UEFI implants — the deep end
A UEFI implant lives in the motherboard's flash chip, which contains the firmware the CPU runs the moment it powers on. From there it can do anything — load malicious bootloaders, patch the OS kernel, hide itself from any operating-system-level scanner. It survives OS reinstalls (the OS doesn't touch flash) and even hard-drive replacements (the implant isn't on the disk).
Notable UEFI implants:
- LoJax (ESET, 2018) — first publicly documented in-the-wild UEFI rootkit. Attributed to Sednit / Fancy Bear (Russia, GRU). Repurposed a legitimate anti-theft tool (Computrace's LoJack) to call out to attacker C2.
- MosaicRegressor (2020) — Chinese-attributed UEFI implant deployed against diplomatic targets. Hijacked Hacking Team's leaked UEFI code from the 2015 Hacking Team breach.
- ESPecter (2021) — bootkit that patched the Windows kernel from the ESP (EFI System Partition).
- BlackLotus, CosmicStrand, MoonBounce — as above.
The defensive story for UEFI is grim. Detection requires extracting the flash chip's contents (hardware tooling or trusted-OS access). Removal requires re-flashing — which itself might be intercepted by the implant. For high-stakes environments the only reliable answer is "replace the motherboard."
The Sony BMG case — the rootkit that taught the public the word
In 2005, Sony BMG shipped audio CDs that — when inserted into a Windows computer — silently installed a copy-protection tool called XCP. XCP used kernel-level rootkit techniques to hide its own files and processes from the user, so they couldn't easily disable or remove the DRM.
The hiding mechanism turned out to be exploitable: any malicious software could hide itself by simply naming its files with the magic prefix XCP looked for ("$sys$"). Multiple actual malware families used this. Class-action lawsuits, U.S. FTC settlement, ~22 million CDs recalled. Sony's chief executive eventually issued a public apology.

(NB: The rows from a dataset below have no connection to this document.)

-- ==== Sys2Proof/Laws/Step.lean ====
section
/-! SUPPORT. Everything a step can do (40_step_cycle.md R82), said once. -/

namespace Sys2Proof.Machine

/-- A halted machine's step (R88). -/
theorem step_halted {s : State} (h : s.halt = true) : step s = .next s := by simp [step, h]

/-- A running machine that fetched and decoded executes, then ends the step. -/
theorem step_running {s : State} {w : Word} {i : Instr} (h : s.halt = false) (hf : s.fetch = .ok w)
    (hd : decodeWord w = .ok i) : step s = finishStep (exec i s) := by simp [step, h, hf, hd]

/-- Inversion of a step: the halted identity, a fetch that faults, a word outside the table, or the decoded
instruction followed by the end of the step. -/
theorem step_cases {s t : State} (h : step s = .next t) :
    (s.halt = true ∧ t = s) ∨
    (s.halt = false ∧ ∃ k, s.fetch = .error k ∧ t = s.enterFault k 0) ∨
    (s.halt = false ∧ ∃ w e, s.fetch = .ok w ∧ decodeWord w = .error e ∧ t = s.enterFault .unsupportedOpcode w) ∨
    (s.halt = false ∧ ∃ w i u, s.fetch = .ok w ∧ decodeWord w = .ok i ∧ exec i s = .next u ∧
      t = if u.halt then u else (u.timerCheck (Config.tickInput u.inputs) (Config.nowInput u.inputs)).nextInputs) := by
  cases hh : s.halt with
  | true => rw [step_halted hh] at h; exact .inl ⟨rfl, by simpa using h.symm⟩
  | false =>
    cases hf : s.fetch with
    | error k => exact .inr (.inl ⟨rfl, k, rfl, by simpa [step, hh, hf] using h.symm⟩)
    | ok w =>
      cases hd : decodeWord w with
      | error e => exact .inr (.inr (.inl ⟨rfl, w, e, rfl, hd, by simpa [step, hh, hf, hd] using h.symm⟩))
      | ok i =>
        rw [step_running hh hf hd] at h
        cases he : exec i s with
        | next u =>
          rw [he, finishStep_next] at h
          exact .inr (.inr (.inr ⟨rfl, w, i, u, rfl, hd, he, by simpa using h.symm⟩))
        | fault k => rw [he] at h; cases h
        | refused r => rw [he] at h; cases h

end Sys2Proof.Machine
end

The cultural impact was bigger than the technical one. The phrase "rootkit" entered mainstream press for the first time, and the precedent — that a major corporation might willfully ship rootkit-style software to its customers — made the term ominous in a way that purely criminal rootkits never had.
Modern defenses
- Secure Boot (UEFI) — the firmware refuses to run an unsigned bootloader. Required for Windows 10/11; available on most Linux distros.
- Measured Boot — the firmware records cryptographic measurements of every stage as it boots, stored in the TPM. Remote attestation can verify those measurements match a known-good configuration.
- Driver signing — the OS refuses to load unsigned kernel drivers. Microsoft enforces this on Windows x64; macOS enforces system-extension signing; Linux supports Lockdown mode.
- HVCI / Virtualization-Based Security — the OS runs the kernel inside a hypervisor and uses hardware to prevent the kernel from making arbitrary changes to its own code. Defeats most kernel rootkits even if loaded.
- Anti-rootkit scanners that boot from external media — the only way to detect deep rootkits is to ask the question from outside the compromised system.
- Firmware update discipline — OEMs ship UEFI firmware updates; most users never apply them. Patch your firmware.
- For nation-state threat models — assume any device that was out of your physical control could have a firmware implant. Treat it as suspect.